Exercise brief — Look through the listing and report every line that has "none" in it.

══ Input

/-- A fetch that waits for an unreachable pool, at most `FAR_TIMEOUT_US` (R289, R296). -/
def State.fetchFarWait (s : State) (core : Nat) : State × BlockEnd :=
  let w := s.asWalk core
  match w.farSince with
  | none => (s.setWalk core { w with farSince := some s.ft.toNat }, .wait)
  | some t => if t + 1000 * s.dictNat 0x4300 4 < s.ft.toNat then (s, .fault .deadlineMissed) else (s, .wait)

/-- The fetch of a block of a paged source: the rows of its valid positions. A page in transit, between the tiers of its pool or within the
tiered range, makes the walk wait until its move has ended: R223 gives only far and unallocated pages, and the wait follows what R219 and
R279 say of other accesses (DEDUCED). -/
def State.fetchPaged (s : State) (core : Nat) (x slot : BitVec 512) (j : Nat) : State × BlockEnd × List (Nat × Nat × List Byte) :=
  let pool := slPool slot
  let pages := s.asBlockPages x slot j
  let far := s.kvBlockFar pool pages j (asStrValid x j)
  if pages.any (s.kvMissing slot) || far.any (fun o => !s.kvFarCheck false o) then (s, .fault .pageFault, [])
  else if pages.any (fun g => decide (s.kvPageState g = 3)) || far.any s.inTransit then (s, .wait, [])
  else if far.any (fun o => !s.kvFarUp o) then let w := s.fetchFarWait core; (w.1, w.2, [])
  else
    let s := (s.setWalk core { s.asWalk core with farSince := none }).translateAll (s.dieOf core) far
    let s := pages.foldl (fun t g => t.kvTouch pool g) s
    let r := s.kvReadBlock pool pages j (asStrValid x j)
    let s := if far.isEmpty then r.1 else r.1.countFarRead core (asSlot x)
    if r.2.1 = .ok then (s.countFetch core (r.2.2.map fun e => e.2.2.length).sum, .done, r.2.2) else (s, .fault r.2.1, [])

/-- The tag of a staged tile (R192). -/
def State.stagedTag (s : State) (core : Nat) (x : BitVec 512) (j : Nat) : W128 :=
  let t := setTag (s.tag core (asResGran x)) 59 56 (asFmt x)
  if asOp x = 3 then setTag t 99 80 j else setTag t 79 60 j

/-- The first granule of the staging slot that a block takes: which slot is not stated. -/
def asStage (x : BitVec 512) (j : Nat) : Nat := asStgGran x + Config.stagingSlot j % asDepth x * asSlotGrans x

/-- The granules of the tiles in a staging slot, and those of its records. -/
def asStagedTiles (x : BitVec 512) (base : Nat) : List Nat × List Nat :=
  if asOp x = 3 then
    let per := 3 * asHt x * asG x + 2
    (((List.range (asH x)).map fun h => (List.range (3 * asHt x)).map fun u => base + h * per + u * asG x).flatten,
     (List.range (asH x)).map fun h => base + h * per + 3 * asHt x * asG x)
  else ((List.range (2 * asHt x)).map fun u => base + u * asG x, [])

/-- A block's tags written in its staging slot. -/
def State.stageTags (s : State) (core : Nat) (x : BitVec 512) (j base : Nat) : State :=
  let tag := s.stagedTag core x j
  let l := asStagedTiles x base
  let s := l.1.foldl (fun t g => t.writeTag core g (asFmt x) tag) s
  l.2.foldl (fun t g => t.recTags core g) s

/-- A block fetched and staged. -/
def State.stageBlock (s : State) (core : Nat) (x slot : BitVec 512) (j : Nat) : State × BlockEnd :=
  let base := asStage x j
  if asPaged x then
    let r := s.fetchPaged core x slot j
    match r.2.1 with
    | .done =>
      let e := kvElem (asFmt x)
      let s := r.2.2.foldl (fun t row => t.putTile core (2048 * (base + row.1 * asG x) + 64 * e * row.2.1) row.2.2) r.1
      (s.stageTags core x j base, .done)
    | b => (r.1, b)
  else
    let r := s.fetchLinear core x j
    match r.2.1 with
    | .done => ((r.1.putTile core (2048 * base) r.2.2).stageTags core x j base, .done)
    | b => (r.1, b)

════
══ Input

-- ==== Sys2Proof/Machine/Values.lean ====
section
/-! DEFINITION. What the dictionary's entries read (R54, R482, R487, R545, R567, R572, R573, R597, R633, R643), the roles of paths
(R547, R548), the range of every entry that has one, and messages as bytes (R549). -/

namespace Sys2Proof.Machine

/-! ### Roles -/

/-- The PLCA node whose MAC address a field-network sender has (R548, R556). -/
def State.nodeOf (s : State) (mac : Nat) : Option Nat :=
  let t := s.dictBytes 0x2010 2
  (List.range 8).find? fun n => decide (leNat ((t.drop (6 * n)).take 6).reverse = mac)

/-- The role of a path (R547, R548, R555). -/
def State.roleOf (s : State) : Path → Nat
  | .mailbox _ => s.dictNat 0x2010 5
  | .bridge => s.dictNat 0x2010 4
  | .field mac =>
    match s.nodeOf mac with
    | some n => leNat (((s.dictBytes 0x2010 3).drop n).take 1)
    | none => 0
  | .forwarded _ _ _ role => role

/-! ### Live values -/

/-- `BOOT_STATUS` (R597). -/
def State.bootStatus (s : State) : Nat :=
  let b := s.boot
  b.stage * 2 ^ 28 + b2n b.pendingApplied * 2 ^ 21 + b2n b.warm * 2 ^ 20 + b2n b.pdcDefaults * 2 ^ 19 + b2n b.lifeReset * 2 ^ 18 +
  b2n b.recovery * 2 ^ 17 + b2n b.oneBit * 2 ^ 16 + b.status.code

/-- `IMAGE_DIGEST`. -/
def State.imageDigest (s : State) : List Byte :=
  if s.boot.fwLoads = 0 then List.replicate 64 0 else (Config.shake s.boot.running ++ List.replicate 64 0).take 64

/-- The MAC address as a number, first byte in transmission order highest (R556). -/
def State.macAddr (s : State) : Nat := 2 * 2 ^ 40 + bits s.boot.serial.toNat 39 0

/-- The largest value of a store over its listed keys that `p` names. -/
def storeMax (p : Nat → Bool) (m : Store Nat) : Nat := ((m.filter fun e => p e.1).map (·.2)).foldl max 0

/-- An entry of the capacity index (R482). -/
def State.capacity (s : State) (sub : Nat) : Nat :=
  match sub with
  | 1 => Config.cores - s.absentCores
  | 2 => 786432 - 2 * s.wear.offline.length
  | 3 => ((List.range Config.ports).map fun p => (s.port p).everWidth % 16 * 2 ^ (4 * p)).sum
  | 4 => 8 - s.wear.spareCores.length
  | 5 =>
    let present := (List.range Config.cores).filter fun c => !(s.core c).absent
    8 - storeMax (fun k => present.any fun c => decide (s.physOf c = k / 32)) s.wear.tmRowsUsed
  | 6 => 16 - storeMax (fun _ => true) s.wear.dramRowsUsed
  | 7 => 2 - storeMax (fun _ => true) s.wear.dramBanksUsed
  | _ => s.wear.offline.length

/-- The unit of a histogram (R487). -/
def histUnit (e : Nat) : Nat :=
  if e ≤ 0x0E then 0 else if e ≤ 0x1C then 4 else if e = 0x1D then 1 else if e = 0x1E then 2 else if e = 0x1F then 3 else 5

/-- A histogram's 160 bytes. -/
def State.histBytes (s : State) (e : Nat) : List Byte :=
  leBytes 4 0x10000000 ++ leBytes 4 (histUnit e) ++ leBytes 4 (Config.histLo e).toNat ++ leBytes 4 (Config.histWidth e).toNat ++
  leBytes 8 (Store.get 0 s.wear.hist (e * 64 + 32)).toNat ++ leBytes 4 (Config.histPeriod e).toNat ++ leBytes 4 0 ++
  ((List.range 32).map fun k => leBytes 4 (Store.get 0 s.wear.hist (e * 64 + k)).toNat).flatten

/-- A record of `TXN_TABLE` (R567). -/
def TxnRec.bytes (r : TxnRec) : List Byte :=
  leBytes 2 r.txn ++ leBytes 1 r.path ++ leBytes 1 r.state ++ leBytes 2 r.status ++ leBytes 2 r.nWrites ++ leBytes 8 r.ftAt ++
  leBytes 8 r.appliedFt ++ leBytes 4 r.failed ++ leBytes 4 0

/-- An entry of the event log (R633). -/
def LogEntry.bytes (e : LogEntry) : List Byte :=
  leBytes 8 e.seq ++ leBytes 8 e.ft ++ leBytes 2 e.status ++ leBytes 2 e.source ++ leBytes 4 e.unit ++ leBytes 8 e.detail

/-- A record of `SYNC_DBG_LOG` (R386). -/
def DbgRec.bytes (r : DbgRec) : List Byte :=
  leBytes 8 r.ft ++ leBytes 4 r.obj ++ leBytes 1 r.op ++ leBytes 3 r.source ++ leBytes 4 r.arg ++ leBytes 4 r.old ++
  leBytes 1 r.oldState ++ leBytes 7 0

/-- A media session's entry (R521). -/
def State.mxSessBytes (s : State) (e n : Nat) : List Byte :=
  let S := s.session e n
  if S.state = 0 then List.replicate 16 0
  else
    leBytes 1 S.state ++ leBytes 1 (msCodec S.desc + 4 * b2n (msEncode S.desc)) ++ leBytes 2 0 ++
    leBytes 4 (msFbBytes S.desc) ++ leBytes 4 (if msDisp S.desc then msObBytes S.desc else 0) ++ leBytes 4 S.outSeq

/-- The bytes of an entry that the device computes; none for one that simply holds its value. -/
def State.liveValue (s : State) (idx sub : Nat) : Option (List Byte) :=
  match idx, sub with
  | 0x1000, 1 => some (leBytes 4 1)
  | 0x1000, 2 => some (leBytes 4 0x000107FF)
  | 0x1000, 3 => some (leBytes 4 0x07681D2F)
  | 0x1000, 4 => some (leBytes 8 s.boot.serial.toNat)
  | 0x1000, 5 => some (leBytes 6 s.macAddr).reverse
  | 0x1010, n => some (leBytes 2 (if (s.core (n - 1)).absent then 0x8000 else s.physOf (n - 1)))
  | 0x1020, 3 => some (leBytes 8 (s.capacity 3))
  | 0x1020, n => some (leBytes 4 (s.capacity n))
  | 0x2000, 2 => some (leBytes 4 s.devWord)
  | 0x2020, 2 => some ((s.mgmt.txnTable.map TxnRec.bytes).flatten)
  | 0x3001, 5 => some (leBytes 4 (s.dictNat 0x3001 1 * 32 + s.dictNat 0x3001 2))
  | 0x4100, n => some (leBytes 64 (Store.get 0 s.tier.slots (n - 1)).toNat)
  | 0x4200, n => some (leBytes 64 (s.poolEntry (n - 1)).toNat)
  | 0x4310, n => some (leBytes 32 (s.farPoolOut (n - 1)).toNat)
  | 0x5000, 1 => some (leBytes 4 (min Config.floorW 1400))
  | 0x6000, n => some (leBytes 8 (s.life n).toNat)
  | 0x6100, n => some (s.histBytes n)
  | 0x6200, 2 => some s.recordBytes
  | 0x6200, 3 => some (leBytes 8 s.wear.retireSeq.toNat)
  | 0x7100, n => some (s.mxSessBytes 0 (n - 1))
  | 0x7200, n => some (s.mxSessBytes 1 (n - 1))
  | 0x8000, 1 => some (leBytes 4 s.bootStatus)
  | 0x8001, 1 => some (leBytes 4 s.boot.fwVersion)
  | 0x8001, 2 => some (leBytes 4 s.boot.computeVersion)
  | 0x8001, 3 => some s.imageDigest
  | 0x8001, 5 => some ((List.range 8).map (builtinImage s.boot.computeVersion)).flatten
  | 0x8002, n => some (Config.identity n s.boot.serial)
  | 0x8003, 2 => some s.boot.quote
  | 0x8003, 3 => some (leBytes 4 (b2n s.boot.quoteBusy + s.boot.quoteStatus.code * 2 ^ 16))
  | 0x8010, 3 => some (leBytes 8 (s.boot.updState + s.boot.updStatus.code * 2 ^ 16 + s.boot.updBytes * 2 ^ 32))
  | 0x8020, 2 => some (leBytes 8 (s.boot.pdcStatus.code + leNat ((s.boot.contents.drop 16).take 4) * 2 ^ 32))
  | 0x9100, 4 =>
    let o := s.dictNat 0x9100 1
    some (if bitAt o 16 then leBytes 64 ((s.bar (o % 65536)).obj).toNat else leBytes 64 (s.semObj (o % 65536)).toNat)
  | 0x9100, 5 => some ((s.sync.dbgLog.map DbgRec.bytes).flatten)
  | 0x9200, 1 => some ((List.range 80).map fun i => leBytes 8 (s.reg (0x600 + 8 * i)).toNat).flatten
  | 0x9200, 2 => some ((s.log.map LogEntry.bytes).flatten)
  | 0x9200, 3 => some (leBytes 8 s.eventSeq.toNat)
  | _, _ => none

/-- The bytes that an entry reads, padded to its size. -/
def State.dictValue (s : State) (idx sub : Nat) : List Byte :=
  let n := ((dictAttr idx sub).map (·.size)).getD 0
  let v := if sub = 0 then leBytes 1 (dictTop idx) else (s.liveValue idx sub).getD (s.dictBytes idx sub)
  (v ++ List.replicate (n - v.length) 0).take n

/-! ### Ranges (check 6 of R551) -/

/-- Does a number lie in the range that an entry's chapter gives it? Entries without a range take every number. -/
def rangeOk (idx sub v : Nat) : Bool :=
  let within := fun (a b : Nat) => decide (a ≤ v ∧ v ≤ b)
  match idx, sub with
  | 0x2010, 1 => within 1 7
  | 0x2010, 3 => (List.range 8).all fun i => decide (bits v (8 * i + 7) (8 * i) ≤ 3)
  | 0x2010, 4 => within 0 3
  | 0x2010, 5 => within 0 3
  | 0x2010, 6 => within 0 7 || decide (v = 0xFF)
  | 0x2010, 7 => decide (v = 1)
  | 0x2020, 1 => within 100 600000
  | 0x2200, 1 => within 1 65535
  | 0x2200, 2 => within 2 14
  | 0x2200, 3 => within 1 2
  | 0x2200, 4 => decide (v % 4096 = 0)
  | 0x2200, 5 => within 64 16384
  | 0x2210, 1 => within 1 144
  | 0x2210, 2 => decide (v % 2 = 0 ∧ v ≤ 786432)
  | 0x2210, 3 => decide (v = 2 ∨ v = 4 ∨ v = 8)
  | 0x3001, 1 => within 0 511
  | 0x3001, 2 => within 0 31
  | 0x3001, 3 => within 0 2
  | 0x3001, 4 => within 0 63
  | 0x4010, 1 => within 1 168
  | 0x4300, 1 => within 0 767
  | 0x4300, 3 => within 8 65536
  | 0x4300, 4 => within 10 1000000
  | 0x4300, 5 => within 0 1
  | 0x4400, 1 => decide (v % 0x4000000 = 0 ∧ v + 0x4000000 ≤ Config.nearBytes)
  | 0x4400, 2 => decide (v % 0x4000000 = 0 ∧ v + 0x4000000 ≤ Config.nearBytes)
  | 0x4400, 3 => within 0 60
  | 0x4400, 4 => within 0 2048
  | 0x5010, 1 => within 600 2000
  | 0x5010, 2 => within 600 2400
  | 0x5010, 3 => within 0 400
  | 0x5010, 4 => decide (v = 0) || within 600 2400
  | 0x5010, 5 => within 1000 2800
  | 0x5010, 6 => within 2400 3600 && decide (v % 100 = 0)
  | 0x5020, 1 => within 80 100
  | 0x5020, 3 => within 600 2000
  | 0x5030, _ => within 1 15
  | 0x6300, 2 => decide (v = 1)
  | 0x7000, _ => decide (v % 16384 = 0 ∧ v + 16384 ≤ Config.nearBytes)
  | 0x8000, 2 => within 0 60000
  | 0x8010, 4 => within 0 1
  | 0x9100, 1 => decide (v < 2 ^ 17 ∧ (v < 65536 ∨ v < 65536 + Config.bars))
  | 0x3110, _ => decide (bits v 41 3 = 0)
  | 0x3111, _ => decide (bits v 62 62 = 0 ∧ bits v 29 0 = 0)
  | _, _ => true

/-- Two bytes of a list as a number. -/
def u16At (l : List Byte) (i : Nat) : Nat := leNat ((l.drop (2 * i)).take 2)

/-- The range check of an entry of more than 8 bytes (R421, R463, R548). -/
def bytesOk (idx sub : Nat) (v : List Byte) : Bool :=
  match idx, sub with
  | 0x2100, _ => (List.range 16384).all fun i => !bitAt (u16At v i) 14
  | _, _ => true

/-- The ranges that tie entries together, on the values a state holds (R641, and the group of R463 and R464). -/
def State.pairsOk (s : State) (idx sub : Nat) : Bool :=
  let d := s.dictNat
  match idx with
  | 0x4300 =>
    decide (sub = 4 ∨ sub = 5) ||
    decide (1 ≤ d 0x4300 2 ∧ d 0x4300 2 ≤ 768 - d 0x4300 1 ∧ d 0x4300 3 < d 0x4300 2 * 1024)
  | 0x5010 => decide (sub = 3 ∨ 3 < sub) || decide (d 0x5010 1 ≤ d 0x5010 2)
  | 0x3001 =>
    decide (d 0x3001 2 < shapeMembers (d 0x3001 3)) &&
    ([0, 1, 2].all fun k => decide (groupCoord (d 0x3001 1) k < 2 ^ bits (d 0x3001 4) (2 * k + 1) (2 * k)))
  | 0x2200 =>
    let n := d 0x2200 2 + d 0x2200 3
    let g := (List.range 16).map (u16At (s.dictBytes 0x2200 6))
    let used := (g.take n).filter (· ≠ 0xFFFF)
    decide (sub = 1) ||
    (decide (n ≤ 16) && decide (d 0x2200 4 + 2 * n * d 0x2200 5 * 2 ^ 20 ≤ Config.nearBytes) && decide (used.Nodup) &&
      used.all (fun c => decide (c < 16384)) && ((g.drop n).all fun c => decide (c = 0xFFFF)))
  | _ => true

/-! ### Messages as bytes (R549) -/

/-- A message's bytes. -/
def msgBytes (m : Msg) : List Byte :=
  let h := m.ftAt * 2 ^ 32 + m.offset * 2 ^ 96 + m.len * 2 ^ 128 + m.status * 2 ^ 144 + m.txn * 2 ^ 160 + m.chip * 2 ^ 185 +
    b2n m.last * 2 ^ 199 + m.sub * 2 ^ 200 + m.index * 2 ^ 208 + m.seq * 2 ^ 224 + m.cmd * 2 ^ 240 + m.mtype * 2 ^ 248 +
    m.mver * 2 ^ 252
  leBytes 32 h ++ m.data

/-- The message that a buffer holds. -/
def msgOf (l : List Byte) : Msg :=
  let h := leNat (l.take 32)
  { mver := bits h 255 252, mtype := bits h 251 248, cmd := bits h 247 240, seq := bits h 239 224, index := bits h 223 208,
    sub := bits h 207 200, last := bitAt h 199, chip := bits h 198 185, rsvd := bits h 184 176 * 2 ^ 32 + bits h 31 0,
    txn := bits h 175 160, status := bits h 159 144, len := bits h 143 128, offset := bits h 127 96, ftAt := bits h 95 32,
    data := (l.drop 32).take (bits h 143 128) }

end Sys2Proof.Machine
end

════

Exercise answer —
  | none => (s.setWalk core { w with farSince := some s.ft.toNat }, .wait)
    let s := (s.setWalk core { s.asWalk core with farSince := none }).translateAll (s.dieOf core) far
    | none => 0
/-- The bytes of an entry that the device computes; none for one that simply holds its value. -/
  | _, _ => none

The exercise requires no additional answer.